像他这种监丞,其实是没有当值或者不当值一说的。就像张进一样,值房既是办公场所也是居所。目送齐富走远,李烁转过头看向了洪寅。
作为班头,洪寅和齐富就不一样了。虽说他是负责向后宫送膳的班头之一,可品级上还只是个八品的长随。在各个监司里,这其实就是个最小的头头。
在待遇上和九品的奉御也差不多,需要两班轮换。所以洪寅送完了膳却仍然没有下值休息,完全就是因为李烁刚才被留在了慈宁宫,他作为班头需要向上汇报并且善后……
看了看这位苦逼的打工人,李烁淡淡一笑,对洪寅拱了拱手。
“劳洪公公担心了,小的日后一定倍加小心着伺候贵人们,不会再令洪公公忧心。”
“哎、进了宫的都是苦命人,说这些都是屁话。我进宫五年多了,伺候了贵人们这么长时间我算是看透了,贵人们若是想要找个撒气儿的,你就算是伺候得再好她也能挑出来毛病。你啊,倍加小心是一方面,没事儿去找神宫监请个佛像,烧烧香拜拜佛,多请佛祖保佑就得了。”
好家伙,之前在宫里遇到的都是技术流,你这直接来个玄学流!
对这宫中的规矩,你理解的倒是有点小巧思啊!
听到洪寅的吐槽,李烁不禁咧嘴一笑。
想到怀中绑着的那些金锭,他神色一动。
“洪公公,您进宫这么多年,知不知道在这后宫之内……有没有什么地方,能买些东西啊?”
面对李烁的打听,洪寅眉头一皱。
“买什么东西?吃的穿的监司里边都管。饿了就去饭堂,衣服鞋帽要是坏了破了就去监司里报备要套新的,你还缺什么东西不成?不会是刚才在慈宁宫,你吓尿了裤子吧?”
“不不不、”
眼看着洪寅低头打量自己的裤子湿没湿,李烁赶紧摆手,道:
“小的并不是缺这些东西,而是想着来了尚善监当了差,等几天不当值时回内官监去拜见一下干爹。总不能空着手回去不是?正巧小的这存了点银票,想要给干爹买点礼物啥的。”
“嗨、你说这个啊。”
李烁没尿裤子,洪寅倒是挺失望似的,站直了身子,很懂行的说道:
“那就得看你有多少钱了、要是你想花个三五十两银子对付一下,每月的十五和月末两天直殿监后身那条胡同里有个内侍和宫女们自发出的小集市,里边卖什么的都有,运气好的话能淘换到各宫里流出来的小玩应。要是想花个几百上千两银子讨你干爹一个欢心的话……你等二更过后去尚宝监找老黄。
他那儿的物件大多都是有头有脸的公公们寄售的,那里边不乏一些价值连城的宝贝。不光是宝贝,只要你有足够的银子,老黄那里能买到的东西,超乎你的想象。只是这样价钱嘛……嘿嘿,还是那句话——你得有‘足够’的银子。嘿、我瞧你这意思,想要去他那儿逛逛?”
说到尚宝监老黄,注意到李烁的眼睛一亮,洪寅忽然嘿嘿一笑,快速问到。
意识到这是洪寅的试探,李烁连忙收了心神,憨笑着摇了摇头。
“洪公公高看小的了,小的只是第一次知道,原来宫里还有这么神奇的地方。可至于去那儿消费……小的暂时还没那么大的实力。不瞒洪公公说,此前干爹收我当干儿子的时候,内官监的几个长随公公随了点份子,一共能有二百多两……眼下距离月末没几天了,我还是等到时候去直殿监胡同瞧瞧,给干爹淘弄点儿能把玩的物件好了。”
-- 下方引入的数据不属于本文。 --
-- ==== Sys2Proof/Tests/Slice0.lean ====
section
/-! SUPPORT. Tests: ill-formed terms that WellFormed refuses, words that the decoder reads, results of the spec's own examples, and states
that meet the hypotheses of the statements. -/
namespace Sys2Proof.Tests
open Sys2Proof.Machine Sys2Proof.Claim
set_option Elab.async false

/-- A word decodes to an instruction, which is well formed and encodes to the word. -/
def decodesTo (w : Word) (i : Instr) : Bool :=
  (match decode w with | .ok j => j == i | .error _ => false) && i.wf && encode i == some w

/-! ## Small states -/

/-- One warp on hamlet 0, its 32 lanes ready at 0x3000, about to run a word in cycle 500. -/
def base : State :=
  let cur : Issue := { bundle := 0xFFFFFFFF, all := 0xFFFFFFFF, pc := 0x3000, succ := 0x3004, word := 0x12345678, issued := 500 }
  { m := { State.reset.m.ready1 with now := 500, cur }, mem := [] }
/-- Change the machine of a state. -/
def withM (s : State) (f : Mach → Mach) : State := { s with m := f s.m }
/-- Change the warp. -/
def withW (s : State) (f : Warp → Warp) : State := withM s (fun m => m.modWarp 0 0 f)
/-- Change the hamlet. -/
def withH (s : State) (f : Hamlet → Hamlet) : State := withM s (fun m => m.modHam 0 f)
/-- Change the block. -/
def withB (s : State) (f : Block → Block) : State := withM s (fun m => m.modBlock 0 0 f)
/-- The bundle of the word. -/
def withBundle (s : State) (b : Word) : State := withM s (fun m => { m with cur := { m.cur with bundle := b, all := b } })
/-- Every lane in a state, by lane. -/
def withLanes (s : State) (f : Nat → LaneState) : State :=
  withW s (fun x => { x with lanes := (List.range 32).map (fun l => (l, ({ st := f l, pc := 0x3000, arg := 12 } : Lane))) })
/-- Put a number of `n` bytes into Memory. -/
def putN (s : State) (a n x : Nat) : State :=
  { s with mem := ((leBytes n x).zip (List.range n)).foldl (fun m e => m.write (a + e.2) e.1) s.mem }
/-- Put bytes into Memory. -/
def putB (s : State) (a : Nat) (b : List Byte) : State :=
  { s with mem := (b.zip (List.range b.length)).foldl (fun m e => m.write (a + e.2) e.1) s.mem }
/-- The next state satisfies a property. -/
def nextIs (o : Out) (p : State → Bool) : Bool := match o with | .next t => p t | _ => false

/-! ## Well-formedness: each check refuses a term that fails it (the limits are those of R252, R253, R256 and R2) -/

theorem test_wf_refuses_0 : ([
    .icmp ⟨0, 5⟩ 5 10 26 52 1, .fcmp ⟨0, 5⟩ 5 8 26 52 1, .dcmp ⟨0, 5⟩ 5 8 26 52 1, .cvt ⟨0, 5⟩ 38 26 22 1 1,
    .cvtMode ⟨0, 5⟩ 38 26 2 5 1 1, .redw ⟨0, 5⟩ 38 26 11 1, .scanw ⟨0, 5⟩ 38 26 11 1, .scanw ⟨0, 5⟩ 38 26 32 1, .sel ⟨0, 5⟩ 38 26 52 0,
    .iadd64 ⟨0, 5⟩ 27 26 52 5, .iadd64 ⟨0, 5⟩ 38 27 52 5, .iadd64 ⟨0, 5⟩ 38 26 27 5, .icmp ⟨0, 5⟩ 0 7 26 52 1, .icmp ⟨0, 5⟩ 8 7 26 52 1,
    .fcmp ⟨0, 5⟩ 0 4 26 52 1, .fcmp ⟨0, 5⟩ 8 4 26 52 1, .dcmp ⟨0, 5⟩ 0 4 26 52 1, .dcmp ⟨0, 5⟩ 8 4 26 52 1, .dcmp ⟨0, 5⟩ 5 4 27 52 1,
    .dcmp ⟨0, 5⟩ 5 4 26 27 1, .movs ⟨0, 5⟩ 38 160, .vtos ⟨0, 5⟩ 32 26 87, .vtos ⟨0, 5⟩ 19 26 160, .iadds ⟨0, 5⟩ 38 26 160,
    .imads ⟨0, 5⟩ 38 26 160, .sadd ⟨0, 5⟩ 160 26, .sadd ⟨0, 5⟩ 38 160, .ssub ⟨0, 5⟩ 160 26, .ssub ⟨0, 5⟩ 38 160, .smul ⟨0, 5⟩ 160 26,
    .smul ⟨0, 5⟩ 38 160, .sand ⟨0, 5⟩ 160 26, .sand ⟨0, 5⟩ 38 160, .sor ⟨0, 5⟩ 160 26, .sor ⟨0, 5⟩ 38 160, .sxor ⟨0, 5⟩ 160 26,
    .sxor ⟨0, 5⟩ 38 160, .sshl ⟨0, 5⟩ 160 26, .sshl ⟨0, 5⟩ 38 160, .sshr ⟨0, 5⟩ 160 26, .sshr ⟨0, 5⟩ 38 160, .ssar ⟨0, 5⟩ 160 26,
    .ssar ⟨0, 5⟩ 38 160, .smin ⟨0, 5⟩ 160 26, .smin ⟨0, 5⟩ 38 160] :
    List Instr).all (fun i => !i.wf) = true := by decide

theorem test_wf_refuses_1 : ([
    .smax ⟨0, 5⟩ 160 26, .smax ⟨0, 5⟩ 38 160, .sminu ⟨0, 5⟩ 160 26, .sminu ⟨0, 5⟩ 38 160, .smaxu ⟨0, 5⟩ 160 26, .smaxu ⟨0, 5⟩ 38 160,
    .smov ⟨0, 5⟩ 160 26, .smov ⟨0, 5⟩ 38 160, .snot ⟨0, 5⟩ 160 26, .snot ⟨0, 5⟩ 38 160, .sneg ⟨0, 5⟩ 160 26, .sneg ⟨0, 5⟩ 38 160,
    .seq ⟨0, 5⟩ 160 26, .seq ⟨0, 5⟩ 38 160, .slt ⟨0, 5⟩ 160 26, .slt ⟨0, 5⟩ 38 160, .sltu ⟨0, 5⟩ 160 26, .sltu ⟨0, 5⟩ 38 160,
    .saddi ⟨0, 5⟩ 160 5461, .dadd ⟨0, 5⟩ 27 26 52 1 1, .dadd ⟨0, 5⟩ 38 27 52 1 1, .dadd ⟨0, 5⟩ 38 26 27 1 1, .dmul ⟨0, 5⟩ 27 26 52 1 1,
    .dmul ⟨0, 5⟩ 38 27 52 1 1, .dmul ⟨0, 5⟩ 38 26 27 1 1, .dfma ⟨0, 5⟩ 27 26 52 1 1, .dfma ⟨0, 5⟩ 38 27 52 1 1,
    .dfma ⟨0, 5⟩ 38 26 27 1 1, .drcp ⟨0, 5⟩ 27 26 1 1, .drcp ⟨0, 5⟩ 38 27 1 1, .dsqrt ⟨0, 5⟩ 27 26 1 1, .dsqrt ⟨0, 5⟩ 38 27 1 1,
    .dneg ⟨0, 5⟩ 27 26 1 1, .dneg ⟨0, 5⟩ 38 27 1 1, .dabs ⟨0, 5⟩ 27 26 1 1, .dabs ⟨0, 5⟩ 38 27 1 1, .cvt ⟨0, 5⟩ 7 26 1 1 1,
    .cvt ⟨0, 5⟩ 38 7 0 1 1, .cvtMode ⟨0, 5⟩ 38 27 3 3 1 1, .voteNz ⟨0, 5⟩ 0 26 1, .voteNz ⟨0, 5⟩ 8 26 1, .voteZ ⟨0, 5⟩ 0 26 1,
    .voteZ ⟨0, 5⟩ 8 26 1, .matchK ⟨0, 5⟩ 0 26, .matchK ⟨0, 5⟩ 8 26] :
    List Instr).all (fun i => !i.wf) = true := by decide

theorem test_wf_refuses_2 : ([
    .kand ⟨0, 5⟩ 0 9 10, .kand ⟨0, 5⟩ 8 9 10, .kand ⟨0, 5⟩ 5 12 10, .kand ⟨0, 5⟩ 5 9 12, .kor ⟨0, 5⟩ 0 9 10, .kor ⟨0, 5⟩ 8 9 10,
    .kor ⟨0, 5⟩ 5 12 10, .kor ⟨0, 5⟩ 5 9 12, .kxor ⟨0, 5⟩ 0 9 10, .kxor ⟨0, 5⟩ 8 9 10, .kxor ⟨0, 5⟩ 5 12 10, .kxor ⟨0, 5⟩ 5 9 12,
    .kandn ⟨0, 5⟩ 0 9 10, .kandn ⟨0, 5⟩ 8 9 10, .kandn ⟨0, 5⟩ 5 12 10, .kandn ⟨0, 5⟩ 5 9 12, .knot ⟨0, 5⟩ 0 9, .knot ⟨0, 5⟩ 8 9,
    .knot ⟨0, 5⟩ 5 12, .kmov ⟨0, 5⟩ 0 9, .kmov ⟨0, 5⟩ 8 9, .kmov ⟨0, 5⟩ 5 12, .ktos ⟨0, 5⟩ 160 10, .ktos ⟨0, 5⟩ 38 12, .stok ⟨0, 5⟩ 0 26,
    .stok ⟨0, 5⟩ 12 26, .stok ⟨0, 5⟩ 9 160, .kpop ⟨0, 5⟩ 160 10, .kpop ⟨0, 5⟩ 38 12, .join ⟨0, 5⟩ 7 5, .join ⟨0, 5⟩ 12 5,
    .leave ⟨0, 5⟩ 7 5, .leave ⟨0, 5⟩ 12 5, .waitk ⟨0, 5⟩ 7 5, .waitk ⟨0, 5⟩ 12 5, .elect ⟨0, 5⟩ 0 5, .elect ⟨0, 5⟩ 8 5,
    .ksync ⟨0, 5⟩ 7 26 5, .ksync ⟨0, 5⟩ 12 26 5, .lds ⟨0, 5⟩ 44 26 9 5, .lds ⟨0, 5⟩ 41 26 9 3, .lds ⟨0, 5⟩ 42 26 9 4,
    .sts ⟨0, 5⟩ 44 26 9 5, .sts ⟨0, 5⟩ 41 26 9 3, .sts ⟨0, 5⟩ 42 26 9 4] :
    List Instr).all (fun i => !i.wf) = true := by decide

theorem test_wf_refuses_3 : ([
    .ldc ⟨0, 5⟩ 44 26 9 5 3, .ldc ⟨0, 5⟩ 41 26 9 3 3, .ldc ⟨0, 5⟩ 42 26 9 4 3, .stc ⟨0, 5⟩ 44 26 9 5 3, .stc ⟨0, 5⟩ 41 26 9 3 3,
    .stc ⟨0, 5⟩ 42 26 9 4 3, .ldx ⟨0, 5⟩ 44 26 9 5 3, .ldx ⟨0, 5⟩ 41 26 9 3 3, .ldx ⟨0, 5⟩ 42 26 9 4 3, .stx ⟨0, 5⟩ 44 26 9 5 3,
    .stx ⟨0, 5⟩ 41 26 9 3 3, .stx ⟨0, 5⟩ 42 26 9 4 3, .ldio ⟨0, 5⟩ 44 26 9 5, .ldio ⟨0, 5⟩ 41 26 9 3, .ldio ⟨0, 5⟩ 42 26 9 4,
    .ldio ⟨0, 5⟩ 44 27 9 2, .stio ⟨0, 5⟩ 44 26 9 5, .stio ⟨0, 5⟩ 41 26 9 3, .stio ⟨0, 5⟩ 42 26 9 4, .stio ⟨0, 5⟩ 44 27 9 2,
    .spill ⟨0, 5⟩ 44 26 9 1 3, .spill ⟨0, 5⟩ 44 26 9 5 3, .spill ⟨0, 5⟩ 41 26 9 3 3, .spill ⟨0, 5⟩ 42 26 9 4 3, .fill ⟨0, 5⟩ 44 26 9 1 3,
    .fill ⟨0, 5⟩ 44 26 9 5 3, .fill ⟨0, 5⟩ 41 26 9 3 3, .fill ⟨0, 5⟩ 42 26 9 4 3, .atomAdd ⟨0, 5⟩ 44 26 52 6,
    .atomFadd ⟨0, 5⟩ 44 26 52 6, .atomMin ⟨0, 5⟩ 44 26 52 6, .atomMax ⟨0, 5⟩ 44 26 52 6, .atomAnd ⟨0, 5⟩ 44 26 52 6,
    .atomOr ⟨0, 5⟩ 44 26 52 6, .atomXor ⟨0, 5⟩ 44 26 52 6, .atomExch ⟨0, 5⟩ 44 26 52 6, .atomCas ⟨0, 5⟩ 44 26 52 6,
    .atomCas ⟨0, 5⟩ 44 26 63 4, .atomInc ⟨0, 5⟩ 44 26 52 6, .bra ⟨0, 5⟩ 0 87461, .bra ⟨0, 5⟩ 12 87461, .bra ⟨0, 5⟩ 14 87461,
    .brasZ ⟨0, 5⟩ 160 1445, .brasNz ⟨0, 5⟩ 160 1445, .syscall ⟨0, 5⟩ 11 59] :
    List Instr).all (fun i => !i.wf) = true := by decide

theorem test_wf_refuses_4 : ([
    .srd ⟨0, 5⟩ 160 38, .srd ⟨0, 5⟩ 157 10, .swr ⟨0, 5⟩ 36 160, .swr ⟨0, 5⟩ 32 157, .fence ⟨0, 5⟩ 5 1 5, .binit ⟨0, 5⟩ 4 160 5,
    .barr ⟨0, 5⟩ 4 160 5, .barrd ⟨0, 5⟩ 4 160 5, .barrj ⟨0, 5⟩ 4 160 5, .bwait ⟨0, 5⟩ 4 160 5, .copy ⟨0, 5⟩ 3 153 11 2 1,
    .copys ⟨0, 5⟩ 3 153 11 2 1, .copym ⟨0, 5⟩ 3 153 11 2 1, .gath ⟨0, 5⟩ 3 153 11 2 1, .pref ⟨0, 5⟩ 1 153 11 2 1,
    .pref ⟨0, 5⟩ 3 87 11 2 1, .amo ⟨0, 5⟩ 3 153 11 2 1, .layset ⟨0, 5⟩ 160 5 1, .layset ⟨0, 5⟩ 87 8 1, .cpwait ⟨0, 5⟩ 160 2 1,
    .mmop ⟨0, 5⟩ 3 160 11 1, .mmsp ⟨0, 5⟩ 3 160 11 1, .mmdrain ⟨0, 5⟩ 3 160 11 1, .mmwait ⟨0, 5⟩ 160 1, .qenq ⟨0, 5⟩ 153 11 1,
    .qwait ⟨0, 5⟩ 160 1, .taskget ⟨0, 5⟩ 159 1, .taskend ⟨0, 5⟩ 160 1, .enq ⟨0, 5⟩ 158 1, .lease ⟨0, 5⟩ 2497, .governorStep 40 0,
    .thermalHot 16 0, .vrdLanding 640 0 0, .vrdLanding 0 64 0, .vwrLanding 640 0 0, .vwrLanding 0 64 0, .activeSetJoin 640 0,
    .activeSetJoin 0 64, .forcedJoin 640 0, .forcedJoin 0 64, .activeSetLeave 640 0, .activeSetLeave 0 64, .leaseReestimate 640 0,
    .leaseReestimate 0 64, .passedOverExpiry 640 0] :
    List Instr).all (fun i => !i.wf) = true := by decide

theorem test_wf_refuses_5 : ([
    .passedOverExpiry 0 64, .streakExpiry 640 0, .streakExpiry 0 64, .yieldExpiry 640 0, .yieldExpiry 0 64, .blockWarpsEligible 640 0,
    .blockEnd 640 0, .contextLeave 640 0, .contextLeave 0 4, .laysetArrival 640 0, .commandStart 640 0, .commandChunk 640 0,
    .commandChunk 0 4, .chunkAcknowledgement 640 0 0, .chunkAcknowledgement 0 4 0, .amoPerform 640 0, .amoPerform 0 4,
    .fqreplyRetry 640 0, .fqreplyRetry 0 256, .fqreplyAbort 640 0, .fqreplyAbort 0 256, .qengComplete 640, .shadowLatchLoad 640,
    .parameterBlockArrival 640 0, .engineContextSwitch 640, .engineCommandStart 640, .mmopTile 640, .activationRowEntry 640,
    .engineCommandComplete 640, .drainStart 640, .drainReserve 640, .drainChunk 640, .mmspChunk 640, .fenceRelease 640 0,
    .fenceRelease 0 64, .orderedAtomRelease 640 0, .orderedAtomRelease 0 64, .operandLogAccess 640 0 0, .operandLogAccess 0 64 0,
    .pageWalkComplete 640 0, .fetchFault 640 0 0, .fetchFault 0 64 0, .sfenceVma 640 none none, .scstatFree 640 0, .resumecmd 640 0] :
    List Instr).all (fun i => !i.wf) = true := by decide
虽然洪寅目前表现的像是个老好人,可已经在这宫里经历过两次轮回,被弄死过两次的李烁不敢大意。
一入大内深似海,从此良善是路人。
在这种人均带恶人,谁的目的都不单纯的深宫大内,李烁可不敢把自己的底细透露给任何人。
和洪寅又寒暄了几句,李烁便告辞回了尚善监给他安排的耳房。
和内官监那边的条件差不多,耳房也是一张能容得下十几个人睡觉的大通铺。只是李烁所在的这间耳房里住的都是膳房里的伙夫,恰好这个月都是晚值。
安静清冷的耳房内,李烁默默地将身上绑着的金锭取了下来。放到自己的铺改下压好之后,他拿起了一颗紫清丹,趁着夜深人静塞进了口中。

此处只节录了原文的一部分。